One-letter variables: allowed only for conventional math/loop locals (i, j, x, y). In domain code prefer descriptive names.

Type hints

Required on public API. Use them on every def that's imported elsewhere or called from CLI.

  • Use Optional[X], not X | None. Codebase is uniformly Optional (e.g., forgelm/config.py, forgelm/trainer.py). Stay consistent even though both are valid on 3.10+.
  • Use List[X], Dict[K, V], Tuple[...] from typing — matches existing imports.
  • Use Literal["a", "b"] for enum-like string fields (seen throughout forgelm/config.py).
  • Any is acceptable where structure is external (YAML dicts, HF return values) but prefer concrete types where possible.
from typing import Any, Dict, List, Literal, Optional

def generate_data_governance_report(
    config: Any,
    dataset: Dict[str, Any],
) -> Dict[str, Any]:
    ...

Docstrings

Google style. One-line summary, blank line, optional sections (Args:, Returns:, Raises:).

Module docstrings are required and should state purpose; for compliance-touching modules, cite the EU AI Act article:

"""EU AI Act compliance, training data provenance, and audit trail generation.

Covers: Article 9 (Risk Management), Article 10 (Data Governance),
Article 11 + Annex IV (Technical Documentation), Article 12 (Record-Keeping),
Article 13 (Transparency), Article 14 (Human Oversight), Article 15 (Accuracy),
and Article 17 (Quality Management System).
"""

Function docstrings are required when:

  • The function is public (no leading underscore) and non-trivial, or
  • The behaviour is not obvious from the name and signature.

Keep them terse — if the docstring would just restate the name, skip it.

Imports

Managed by ruff (rule I). Order:

  1. Standard library
  2. Third-party
  3. Local (forgelm.*)

Within each group, alphabetical. ruff format handles this automatically.

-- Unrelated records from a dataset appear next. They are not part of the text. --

-- ==== Sys2Proof/Machine/Keystone.lean ====
section
/-! DEFINITION. Keystone: the mailbox commands, measurement and attestation, memory-encryption keys, debug tokens and sessions,
lifecycle and confidentiality, and power-on (spec/15_trust_debug_power.md R337 to R346, R349, R353, R354;
spec/23_faults_system.md R416). A command's row runs the latched command and leaves its reply; MAILBOX_COMPLETE finishes it.
The layout of the arguments, which the manual does not give, is that of DESIGN CHOICE, log entry 18. -/

namespace Sys2Proof.Machine

/-! ### The mailbox (R340, R341) -/

/-- A byte string at an offset of the mailbox buffer's arguments, which begin at 0x100. -/
def Keystone.args (k : Keystone) (off n : Nat) : List Byte := (List.range n).map fun i => SMap.get (0 : Byte) k.buf (0x100 + off + i)
def Keystone.arg (k : Keystone) (off n : Nat) : Nat := leOfBytes (k.args off n)

/-- The reply of a command that has run: RESULT, RLEN and the reply bytes. -/
def Keystone.reply (k : Keystone) (result : Nat) (data : List Byte) : Keystone :=
  let data := data.take 65280
  { k with
    ready := true, result := BitVec.ofNat 8 result, rlen := BitVec.ofNat 16 data.length
    buf := data.zipIdx.foldl (fun b e => b.set 0 (0x100 + e.2) e.1) k.buf }

def State.mbReply (s : State) (result : Nat) (data : List Byte) : State := s.setKeystone (s.keystone.reply result data)

/-- Who may issue a command (the last column of R341). -/
inductive Issuer where
  | any
  /-- F level and the hypervisor. -/
  | manager
  /-- The hypervisor, a host, and an S strand for its own tenant; none is no tenant. -/
  | debugger (tenant : Option Nat)
  deriving DecidableEq, Repr

def Issuer.admits (i : Issuer) (who : Option (Party ⊕ Nat)) : Bool :=
  match i, who with
  | .any, some _ => true
  | .manager, some (.inl .firmware) => true
  | .manager, some (.inl .hypervisor) => true
  | .debugger _, some (.inl .hypervisor) => true
  | .debugger _, some (.inl (.host _)) => true
  | .debugger t, some (.inr x) => t == some x
  | _, _ => false

/-- The latched command runs when it is the one of the row: RESULT 3 when its requester may not issue it, 4 when its arguments are
shorter than it needs, and its effect otherwise. -/
def State.runCommand (s : State) (code need : Nat) (who : Keystone → Issuer) (f : Keystone → State) : Out :=
  let k := s.keystone
  if !k.busy || k.ready || k.code.toNat != code then .next s
  else if !(who k).admits k.requester then .next (s.mbReply 3 [])
  else if k.len.toNat < need then .next (s.mbReply 4 [])
  else .next (f k)

def knownCommand (c : Nat) : Bool := [0x01, 0x10, 0x11, 0x12, 0x13, 0x20, 0x21, 0x22, 0x30, 0x31].contains c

Do not use wildcard imports (from x import *). Do not re-export via __init__.py unless there's a deliberate public API reason.

Pydantic models

Every YAML-backed config section is a BaseModel subclass in forgelm/config.py. Follow:

  • Field order: required first, then optional with defaults.
  • Defaults must be safe for "omit from YAML" case.
  • Use field_validator for cross-field checks; prefer model_validator(mode='after') for whole-model invariants.
  • Do not silently coerce invalid values. Raise ValueError with actionable message (see error-handling.md).
class TrainingConfig(BaseModel):
    trainer_type: Literal["sft", "dpo", "simpo", "kto", "orpo", "grpo"] = "sft"
    num_train_epochs: float = 1.0
    per_device_train_batch_size: int = 1
    ...

Comments

Default to no comments. Only add them when why is non-obvious:

  • A non-trivial workaround → name the upstream bug or issue.
  • A deliberately surprising default → say why.
  • A TODO with an owner and condition.

Never write comments that restate the code. Never write comments that reference a specific PR, issue, or past fix — that belongs in git history or the changelog.

NOSONAR discipline

Suppressing a SonarCloud rule with # NOSONAR is allowed only when the rule's premise genuinely does not bite, and the suppression must be auditable. Every new # NOSONAR site must satisfy:

  1. The Sonar rule code on the same line. Write # NOSONAR python:S5332 for a plain-HTTP rejection-message string, # NOSONAR python:S5852 for a regex over controlled (non-user-facing) input, and so on. Bare # NOSONAR without the rule code is rejected — Sonar treats unscoped suppressions as low-confidence and may continue flagging.
  2. A one-line rationale. Either trailing on the same line (terse) or in a prose block immediately above the offending line. The rationale must explain why the rule's premise does not bite — e.g. "rejection-path message, not an outbound HTTP call" or "controlled static-HTML input, not user-facing".
  3. Combined Sonar + bandit suppressions on a single line. Prefer # NOSONAR python:S5332 # nosec B603 — rationale over two stacked comments on adjacent lines.
  4. BLE001 + NOSONAR pairing. except Exception sites that already carry # noqa: BLE001 — <rationale> per error-handling.md may trail the line with # NOSONAR to silence Sonar's broad-catch warning; the BLE001 rationale doubles as the NOSONAR rationale, but the explicit Sonar rule code (python:S5754) should still be present.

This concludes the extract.